[Stored items from a collection]
* * * *
-- ==== Sys2Proof/Machine/Sched.lean ====
section
/-! DEFINITION. Readiness of a fragment apart from its operands, and issue classes (R59, R60). -/

namespace Sys2Proof.Machine

open Sys2Proof

/-- Replay entries of a restored block are still to be applied, before any of its fragments issues (R64, R388). -/
def replaying (s : State) (blk : Nat) : Bool := s.ops.any fun (_, o) => o.wait == some blk && o.unapplied

/-- Why a fragment may not issue now, apart from fetch and operands (R59, R418); none where it may. The check of a `vdec` goes
on through halts, steps and pre-emption (R195), and an `scstat` that waits for its answer ends before its block is saved, whatever
else holds its fragment (R316). -/
def blocked (s : State) (w : Wave) (f : Frag) : Option Stall :=
  let b := s.blkD w.blk
  let stopped : Bool := match w.intr with
    | some it =>
      let fell : Bool := match b.image with
        | some im => im.fallback
        | none => false
      it.hdone != 0 || (it.cause == 0x18 && (fell || replaying s w.blk))
    | none => b.st != .running || replaying s w.blk
  if f.decoding || (f.reading && b.st == .quiescing) then (if !ctxRuns s w.glade w.ctx || b.terminated then some .other else none)
  else if f.halt.isSome || !f.haltDue.isEmpty || (w.frags.any fun (_, g) => g.stepping != 0 && g.memb != f.memb) then some .haltedDebug
  else if w.control then
    if w.haltCc then some .other else if !w.replay.isEmpty then some .faultReplay
    else if f.sleepEnd.isSome then some .other else none
  else if stopped then some .preemptQuiesce
  else if !w.replay.isEmpty then some .faultReplay
  else if !ctxRuns s w.glade w.ctx || b.terminated || f.parked.isSome || f.sleepEnd.isSome then some .other
  else none

/-- The issue class of a wave: 4 at handler level, else its launch priority (R60). -/
def issueClass (s : State) (w : Wave) : Nat := if w.intr.isSome || isDebugWave s w then 4 else w.prio

end Sys2Proof.Machine
end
* * * *
PROBLEM STATEMENT:
Read through the lines above and collect those that contain the string "ctxRuns".

REPLY:
  if f.decoding || (f.reading && b.st == .quiescing) then (if !ctxRuns s w.glade w.ctx || b.terminated then some .other else none)
  else if !ctxRuns s w.glade w.ctx || b.terminated || f.parked.isSome || f.sleepEnd.isSome then some .other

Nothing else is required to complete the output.